Metro is truly brutal! I travel with phones rather than people. I used to love observing people, now all I see is one concentrated look into small screen, a fake urgency and a cultured indifference. I find it impossible to pass the time and then something incredible happens. I’m part of a nuclear winter, researching what used to be standing in those dead structures. I touch their faces and I see their stories, as colourless as their eyes. The greatest of their gifts wasted just as I wasted mine by coming back to the city.
I thought social contact would cure me of my relentless thoughts. But in fact, it makes it worse. I’m far more awkward and unfit now than ever with mundane conversations about things that don’t matter. No, it’s not because I’ve had major life experiences or deep insights. As a matter of fact, I’ve always felt out of place! Except with a very few people with whom my nerves are calm and my thoughts just naturally flow without the pressure of being disguised. I wish I had someone like that right now. Could have saved me from finishing the entire cake?
I fake sleep in Metro. That’s the only way I get by! I walk to the bus-stand. It’s freezing cold. A man is trying to rip apart what looks like his company ID card. I see his face, there is no sign of displeasure or relief. I wanted to tell him that this is probably the most ‘alive’ thing I saw in last two months at that bus-stop. But my bus arrived and I rushed in adding one more unfulfilled conversation to my list. I must have had a thousand by now. I just can’t press the trigger on time. Though after meeting the love of my life, I have certainly improved. Now, I at least manage to open my mouth 40 % of the times and blurt out my loudest thoughts. He makes it 99 % of the times, something he needs to improve upon. I think he might get killed one day for speaking his mind so freely. He had certainly served jail time and had countless scuffles with authorities. But he has an undeniable charm, and of course his dead grandmother is always looking out for him. I had never actually met her, but it’s hard not to notice her presence especially when she makes it a point to turn the whole universe against me every time I try to do anything against her grandson.
So, in the beginning it was small interference like me getting bitten by spider when I spent a night-out with some guy-friends of mine or being harassed by police and my new phone getting stolen when I went on a trip without him. Even after we broke up, she continued to punish me for going out with other guys. In Jaipur, it was missing the alarm and being discovered drunk and mortified. In Ladakh, it was being stoned for kissing in public by relatives of the family I was staying with. I can’t help but notice that the terror of his grand-mother is sort of a sub-conscious reminder why I can’t consider adultery as an option. Just the other day, she broke my brand new phone for hugging an old friend of mine more than once.
Someone puked in the bus. Now, all the social dynamics have changed. While most faces and noses are twirled in disgust, the young conductor tries to lighten the mood and comfort the poor humiliated girl.

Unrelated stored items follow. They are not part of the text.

-- ==== Sys2Proof/Machine/State.lean ====
section
/-!
DEFINITION. State.lean: every piece of state the manual gives the module, unit by unit, as plain data. Each field's
comment gives what it is, its width, the file and rule of spec/ that names it, and its reset value (the default).
"own" marks a field that is the model's, not the manual's (notes/assumptions/2.md). Times named "uptime" are counts of
the station-time clock (ns) since power-on (own); station times are counts of 2^-16 ns, the unit of R37's fraction.
-/

namespace Sys2Proof.Machine

/-! ## Shared small types -/

/-- The three variants (00 R6). -/
inductive Variant where
  | le3840 | le2560 | le1920
deriving DecidableEq, Repr

/-- States of an inactive page (02 R53). -/
inductive PageState where
  | empty | loading | loaded | armed | deferred
deriving DecidableEq, Repr

/-- An inactive page's schedule (02 R53, R54): its state and T in station units (0 is "at once"). -/
structure Page where
  /-- page state; 3 bits; 02 R53; reset EMPTY -/
  state : PageState := .empty
  /-- T of the schedule, station units, 0 at once; 96 bits; 02 R54; reset 0 -/
  t : Nat := 0
  /-- time quality at T, once T has come; 02 R57; reset none -/
  good : Option Bool := none
deriving DecidableEq, Repr

/-- Status codes of receipts (10 R340). -/
inductive Status where
  | done | scheduled | staged | unknownOpcode | malformed | noSuchObject | notPermitted | stagingFull | busy
  | staleSequence | timePast | versionMismatch | internalFault
deriving DecidableEq, Repr

/-- Fault and counter families are named in the units' own files; here only their numbers are stored. A receipt
(10 R330). -/
structure Receipt where
  /-- status; 8 bits; 10 R330 -/
  status : Status := .done
  /-- index of the rejected or first clamped parameter, 0xFE header, 0xFF none; 8 bits; 10 R330 -/
  param : BitVec 8 := 0xFF#8
  /-- detail of a rejection; 16 bits; 10 R330 -/
  subcode : BitVec 16 := 0#16
  /-- a value was clamped; 1 bit; 10 R330 -/
  clamped : Bool := false
  /-- the receipt is a repeat; 1 bit; 10 R333 -/
  dup : Bool := false
  /-- opcode of the letter; 16 bits; 10 R330 -/
  opcode : BitVec 16 := 0#16
  /-- slice of the letter; 8 bits; 10 R330 -/
  slice : BitVec 8 := 0#8
  /-- seq of the letter; 32 bits; 10 R330 -/
  seq : W32 := 0#32
  /-- cookie of the letter; 64 bits; 10 R330 -/
  cookie : W64 := 0#64
  /-- epoch at acceptance or of effect; 16 bits; 10 R330 -/
  epoch : BitVec 16 := 0#16
  /-- station seconds at acceptance; 32 bits; 10 R330 -/
  acceptedS : W32 := 0#32
  /-- station nanoseconds at acceptance; 32 bits; 10 R330 -/
  acceptedNs : W32 := 0#32
  /-- the applied block; 0-224 bytes; 10 R331 -/
  applied : List Byte := []
deriving DecidableEq, Repr

/-- An event entry without phase and lost (10 R341). -/
structure Event where
  /-- event code; 16 bits; 10 R341 -/
  event : BitVec 16 := 0#16
  /-- object; 32 bits; 10 R341 -/
  object : W32 := 0#32
  /-- fault code, new state or zero; 32 bits; 10 R341 -/
  code : W32 := 0#32
  /-- letter that caused the event; 32 bits; 10 R341 -/
  seq : W32 := 0#32
  /-- detail; 64 bits; 10 R341 -/
  arg : W64 := 0#64
  /-- station seconds; 32 bits; 10 R341 -/
  seconds : W32 := 0#32
  /-- station nanoseconds; 32 bits; 10 R341 -/
  nanoseconds : W32 := 0#32
deriving DecidableEq, Repr

/-! ## Packets -/

/-- Where a packet's buffer lies and what it is charged (06 R192, R197, R205). -/
structure Placed where
  /-- the buffer; 06 R205 -/
  buf : BufId
  /-- its size in bytes, the charge; 06 R197 -/
  size : Nat
  /-- the class charged; 3 bits; 06 R205 -/
  cls : Nat
deriving DecidableEq, Repr

/-- A packet in the Depot: its descriptor (06 R205), annotation and octets. -/
structure Packet where
  /-- frame without its FCS in line order; own form of the buffer's contents; 06 R192 -/
  data : List Byte := []
  /-- frame length in octets including FCS; 14 bits; 06 R205 -/
  len : Nat := 0
  /-- station time at admission in us; 32 bits; 06 R205 -/
  arrival : W32 := 0#32
  /-- buffer held; none for a packet not yet admitted; 06 R205 -/
  placed : Option Placed := none
  /-- colour; 2 bits; 06 R205 -/
  colour : Nat := 0
  /-- traffic class; 3 bits; 06 R205 -/
  cls : Nat := 0
  /-- known bad under cut-through; 1 bit; 06 R205 -/
  poisoned : Bool := false
  /-- being sent by cut-through; 1 bit; 06 R205 -/
  ct : Bool := false
  /-- a mirror copy; 1 bit; 06 R205 -/
  copy : Bool := false
  /-- carried bits of the ingress pass; 64 bits; 04 R123 -/
  carried : W64 := 0#64
  /-- VOQ or egress queue named; 19 bits; 04 R123, 08 R264 -/
  queue : Nat := 0
  /-- port of the pass; 8 bits; 04 R123 -/
  port : Nat := 0
  /-- egress port named in the packet header; 8 bits; 08 R264 -/
  dstPort : Nat := 0
  /-- multicast group; 16 bits; 08 R264 -/
  mgid : Nat := 0
  /-- source module; 7 bits; 06 R220 -/
  src : Nat := 0
  /-- ingress epoch; 16 bits; 02 R61 -/
  epoch : BitVec 16 := 0#16
  /-- mirror field of the header vector; 16 bits; 04 R123 -/
  mirror : BitVec 16 := 0#16
  /-- reference time of the pass that made it, station units; 12 R381 -/
  refTime : Nat := 0
  /-- source code of a to-host record, 1-3; 4 bits; 12 R381 -/
  hostSource : Nat := 0
  /-- punt reason or mirror session; 10 bits; 12 R381 -/
  hostCode : Nat := 0
  /-- the packet is whole in its buffer; 06 R222 -/
  whole : Bool := true
  /-- its deep-tier read has returned; own; 06 R212 -/
  fetched : Bool := false
  /-- a deep-tier read of it is queued; own; 06 R212 -/
  fetching : Bool := false
  /-- its deep-tier read was uncorrectable; 09 R302 -/
  lost : Bool := false
  /-- it left its egress pass with this change in frame length; 07 R237 -/
  delta : Int := 0
  /-- number of its header window in the order sent to the Sorter; own; 01 R22 -/
  winNo : Nat := 0
  /-- postmark and port of its tag record, and the station ns of the record's last instant; 15 R444 -/
  tag : Option (Nat × Nat × Nat) := none
  /-- uptime at which its first octet came from the Sorter; 06 R221 -/
  firstAt : Nat := 0
  /-- its VOQ held no packet then; 06 R221 -/
  firstAlone : Bool := false
deriving DecidableEq, Repr

/-! ## Station time, peers, epochs (02) -/

/-- Time states (02, time-state table). -/
inductive TimeQ where
  | freerun | acquiring | locked | holdover
deriving DecidableEq, Repr

/-- A phase source of the list (02 R42). -/
structure PhaseSource where
  /-- kind: false PTP, true 1PPS with ToD; 02 R42 -/
  tod : Bool := false
  /-- port of a PTP source; 02 R42 -/
  port : Nat := 0
  /-- valid; 1 bit; 02 R42; reset false -/
  valid : Bool := false
  /-- uptime since which a returning source has been good; 02 R42; reset none -/
  goodSince : Option Nat := none
  /-- it failed, so that it returns only after the wait-to-restore time; 02 R42; reset false -/
  failed : Bool := false
deriving DecidableEq, Repr

/-- A ToD message kept for the next edge (02 R44, R45). -/
structure Tod where
  /-- seconds at the next edge; 48 bits; 02 R44 -/
  seconds : BitVec 48 := 0#48
  /-- quality; 2 bits; 02 R44 -/
  quality : BitVec 2 := 0#2
  /-- flags; 8 bits; 02 R44 -/
  flags : Byte := 0#8
  /-- UTC offset; 16 bits; 02 R44 -/
  utcOffset : BitVec 16 := 0#16
  /-- error in 4 ns; 8 bits; 02 R44 -/
  error : Byte := 0#8
deriving DecidableEq, Repr

/-- PTP settings of a port (10 R344, TIME.SET_PTP). -/
structure PtpPort where
  /-- enabled; 1 bit; 02 R42; reset false -/
  enabled : Bool := false
  /-- domain 24-43; 02 R41; reset 24 (notes/assumptions/6.md) -/
  domain : Nat := 24
  /-- two-step mode; 02 R40; reset false (notes/assumptions/6.md) -/
  twoStep : Bool := false
deriving DecidableEq, Repr

/-- Station time and its discipline (02 R37-R50). -/
structure TimeUnit where
  /-- station time in 2^-40 ns (40 fractional bits); 48-bit seconds; 02 R37, R38; reset 0 -/
  counter : Nat := 0
  /-- frequency trim in 2^-40 ns per ns; 02 R38; reset 0 -/
  trim : Int := 0
  /-- counter before the last cycle; own; 02 R46, R57, R72; reset 0 -/
  last : Nat := 0
  /-- negative phase of a TIME.ADJUST that is no step, still to be taken from the counter's course, in 2^-40 ns; 02 R38;
  10 R344; reset 0 -/
  owed : Nat := 0
  /-- uptime, cycles of the 1 GHz clock since power-on; own -/
  uptime : Nat := 0
  /-- time state; 2 bits; 02 R47; reset FREERUN -/
  state : TimeQ := .freerun
  /-- servo mode EXTERNAL; 1 bit; 02 R41; reset 0 INTERNAL -/
  external : Bool := false
  /-- error bound in ns at `boundAt`; 16 bits saturating; 02 R47; reset 65535 -/
  bound : Nat := 65535
  /-- uptime at which HOLDOVER was entered; 02 R47; reset 0 -/
  boundAt : Nat := 0
  /-- holdover rate in ps per s; 02 R47; reset 2000 -/
  holdoverRate : Nat := 2000
  /-- LOCKED has been reached since start-up; 02 R48; reset false -/
  lockedOnce : Bool := false
  /-- uptime since which the bound stayed at or below 100 ns in ACQUIRING; 02 R48; reset none -/
  lowSince : Option Nat := none
  /-- uptime since which time quality has been good; 02 R57; reset none -/
  goodSince : Option Nat := none
  /-- the sources list, first the highest priority; up to 4; 02 R42; reset empty -/
  sources : List PhaseSource := []
  /-- priority index of the source in use; 02 R42; reset none -/
  inUse : Option Nat := none
  /-- an offset left by a change of source is being slewed out; 02 R42; reset false -/
  slewing : Bool := false
  /-- wait-to-restore time in ns; 02 R42; reset 10 s -/
  wtr : Nat := 10000000000
  /-- PTP settings, key port 0-191, 256, 257; 02 R42 -/
  ptp : NMap PtpPort := []
  /-- uptime of the last PPS_IN edge; 02 R45; reset none -/
  lastEdge : Option Nat := none
  /-- station time of the last PPS_IN edge; 02 R45; reset 0 -/
  edgeStamp : Nat := 0
  /-- valid message waiting for the next edge; 02 R45; reset none -/
  tod : Option Tod := none
  /-- last message applied to an edge; 02 R45; reset none -/
  todApplied : Option Tod := none
  /-- consecutive edges without a valid message; 02 R45; reset 0 -/
  todMissed : Nat := 0
  /-- last whole second driven on PPS_OUT; 02 R46; reset none -/
  ppsOut : Option Nat := none
  /-- uptime of the last PPS_OUT edge; 02 R46; reset none -/
  ppsAt : Option Nat := none
  /-- a ToD message is owed for the last PPS_OUT edge; 02 R46; reset false -/
  todOwed : Bool := false
  /-- TIM_NOW latch; 96 bits; 19 R516; reset 0 -/
  latch : BitVec 96 := 0#96
  /-- TIM_TOD_BAD; 32 bits RC; 02 R45; reset 0 -/
  todBad : W32 := 0#32
  /-- TIM_PC_BAD; 32 bits RC; 02 R73; reset 0 -/
  pcBad : W32 := 0#32
  /-- TIM_EPOCH_FAR; 32 bits RC; 02 R59; reset 0 -/
  epochFar : W32 := 0#32
  /-- TIM_SUBEPOCH_SLIP; 32 bits RC; 02 R69; reset 0 -/
  subepochSlip : W32 := 0#32
deriving DecidableEq, Repr

/-- What the module knows of a peer module (02 R73-R76). -/
structure Peer where
  /-- station units of the last postcard's arrival; 02 R73; reset none -/
  lastSeen : Option Nat := none
  /-- sending time of the last postcard in 100 us steps of its seconds; 02 R73; reset none -/
  lastStep : Option Nat := none
  /-- pc_seq of the last postcard; 16 bits; 08 R288; reset 0 -/
  seq : BitVec 16 := 0#16
  /-- present; 1 bit; 02 R73; reset false -/
  present : Bool := false
  /-- current epoch advertised; 16 bits; 02 R72; reset 0 -/
  epoch : BitVec 16 := 0#16
  /-- lowest microcode version advertised; 32 bits; 02 R72; reset 0 -/
  ucodeMin : W32 := 0#32
  /-- highest microcode version advertised; 32 bits; 02 R72; reset 0 -/
  ucodeMax : W32 := 0#32
  /-- reach_map advertised; 128 bits; 02 R72; reset 0 -/
  map : BitVec 128 := 0#128
  /-- arrival less sending time in ns, telemetry; 02 R74; reset 0 -/
  delay : Int := 0
  /-- uptime since which the two bits differ; 02 R75; reset none -/
  mismatchSince : Option Nat := none
  /-- effective bit; 1 bit; 02 R76; reset false -/
  effective : Bool := false
deriving DecidableEq, Repr

/-- A commit's time, count and spacing (02 R62, R69). -/
structure Commit where
  /-- T in station units, 0 at once; 02 R62 -/
  t : Nat := 0
  /-- count of staging letters; 24 bits; 02 R62 -/
  count : Nat := 0
  /-- S in ns; 02 R69; default 1 ms -/
  spacing : Nat := 1000000
  /-- time quality at T, once T has come; 02 R57; reset none -/
  good : Option Bool := none
deriving DecidableEq, Repr

/-- A sequenced change in progress (02 R67-R71). -/
structure SeqChange where
  /-- first epoch number used; 16 bits; 02 R69 -/
  first : BitVec 16 := 0#16
  /-- sub-epochs that have switched; 02 R69 -/
  switched : Nat := 0
  /-- T of the first sub-epoch in station units; 02 R69 -/
  t : Nat := 0
  /-- S in ns; 02 R69 -/
  spacing : Nat := 1000000
  /-- records not yet staged, in the order of R68; 02 R68 -/
  rest : List TableRecord := []
  /-- deletions of a slice reset not yet staged run under this change; 11 R363 -/
  reset : Bool := false
  /-- the block letter, answered at the end; 02 R71 -/
  letter : Option LetterId := none
  /-- the next sub-epoch is fully staged; 02 R69 -/
  staged : Bool := true
  /-- time of the next sub-epoch's switch in station units; 02 R69 -/
  due : Nat := 0
  /-- the next sub-epoch has slipped; 02 R69 -/
  slipped : Bool := false
  /-- slice whose items a reset deletes; 11 R363 -/
  owner : Nat := 0
deriving DecidableEq, Repr

/-- Configuration epochs (02 R59-R71, R77). -/
structure EpochUnit where
  /-- current epoch; 16 bits; 02 R60; reset 0 -/
  current : BitVec 16 := 0#16
  /-- pending epoch, when one is open; 16 bits; 02 R60; reset none -/
  pending : Option (BitVec 16) := none
  /-- state of the epoch page; 02 R53; reset EMPTY -/
  page : PageState := .empty
  /-- staging letters applied since EPOCH.OPEN; 02 R62; reset 0 -/
  applied : Nat := 0
  /-- the held, armed or deferred commit; 02 R62; reset none -/
  commit : Option Commit := none
  /-- the commit is held, its count not met; 02 R62; reset false -/
  held : Bool := false
  /-- uptime of the last switch while its replaced versions await release; 02 R64; reset none -/
  releasing : Option Nat := none
  /-- station time of that switch; 02 R64; reset 0 -/
  switchT : Nat := 0
  /-- the replaced epoch; 16 bits; 02 R64; reset 0 -/
  replaced : BitVec 16 := 0#16
  /-- the pending epoch is an implicit one, of this letter; 02 R63; reset none -/
  implicit : Option LetterId := none
  /-- implicit writes held until the release; 02 R63; reset empty -/
  heldWrites : List (LetterId × List TableRecord) := []
  /-- sequenced change; 02 R68; reset none -/
  seq : Option SeqChange := none
  /-- compatibility window, lowest version; 32 bits; 02 R77; reset 0 -/
  compatLow : W32 := 0#32
  /-- compatibility window, highest version; 32 bits; 02 R77; reset 0xFFFFFFFF -/
  compatHigh : W32 := 0xFFFFFFFF#32
  /-- the manager has set the window; 02 R77; reset false -/
  compatSet : Bool := false
deriving DecidableEq, Repr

It’s adorable when someone shows compassion when you least expect it. I still remember when I was all dressed up for a dance competition in a school where I was fairly new and they told me my name’s not there. I broke into tears and this very cute boy told me he’ll fix it. And he actually did! And just like that, a small sweet gesture reinstated my faith in humanity.
Maybe that’s what I keep searching in these innumerable unstirring faces – a trace of humanity. Maybe that’s why I tend to put myself in struggling situations. As if I am not revolting, I’m not alive. A placid work place and insipid conversations are detrimental to my mental health. I need steam to run! And hence, this current place would either push me into deep depression or save me from my mid-life crises. It’s a deaf school where the teachers love their chairs and banal chatters. Last Saturday, it was a bag free day in school. They sat from 8:00 am till 2:30 pm ‘unflinchingly’ and ‘unapologetically’. Even that is an understatement.  They didn’t even get up when a small kid got bruised badly and blood was all over his lips and shirt. They continued sitting frigidly while the kids prayed, danced, did yoga, told stories, created drama, played, had lively discussions and left. I had a vision that there would an earthquake or a flood or an alien attack, but those teachers would stay glued to their chairs. Every day, I cover my angst with a forged mature face even I don’t recognize. These teachers and thousands like them have ruined the countless beautiful minds.
I feel like giving up at times and just running away. But there’s no originality in that! So, I stay one more day. I tolerate the unprofessionalism and chaos, more toxic than Delhi’s air and cheer myself up by going into the classroom. It’s pure poetry inside! It’s language flowing through fingers creating stimulations in me that I’ve been addicted to since past six years.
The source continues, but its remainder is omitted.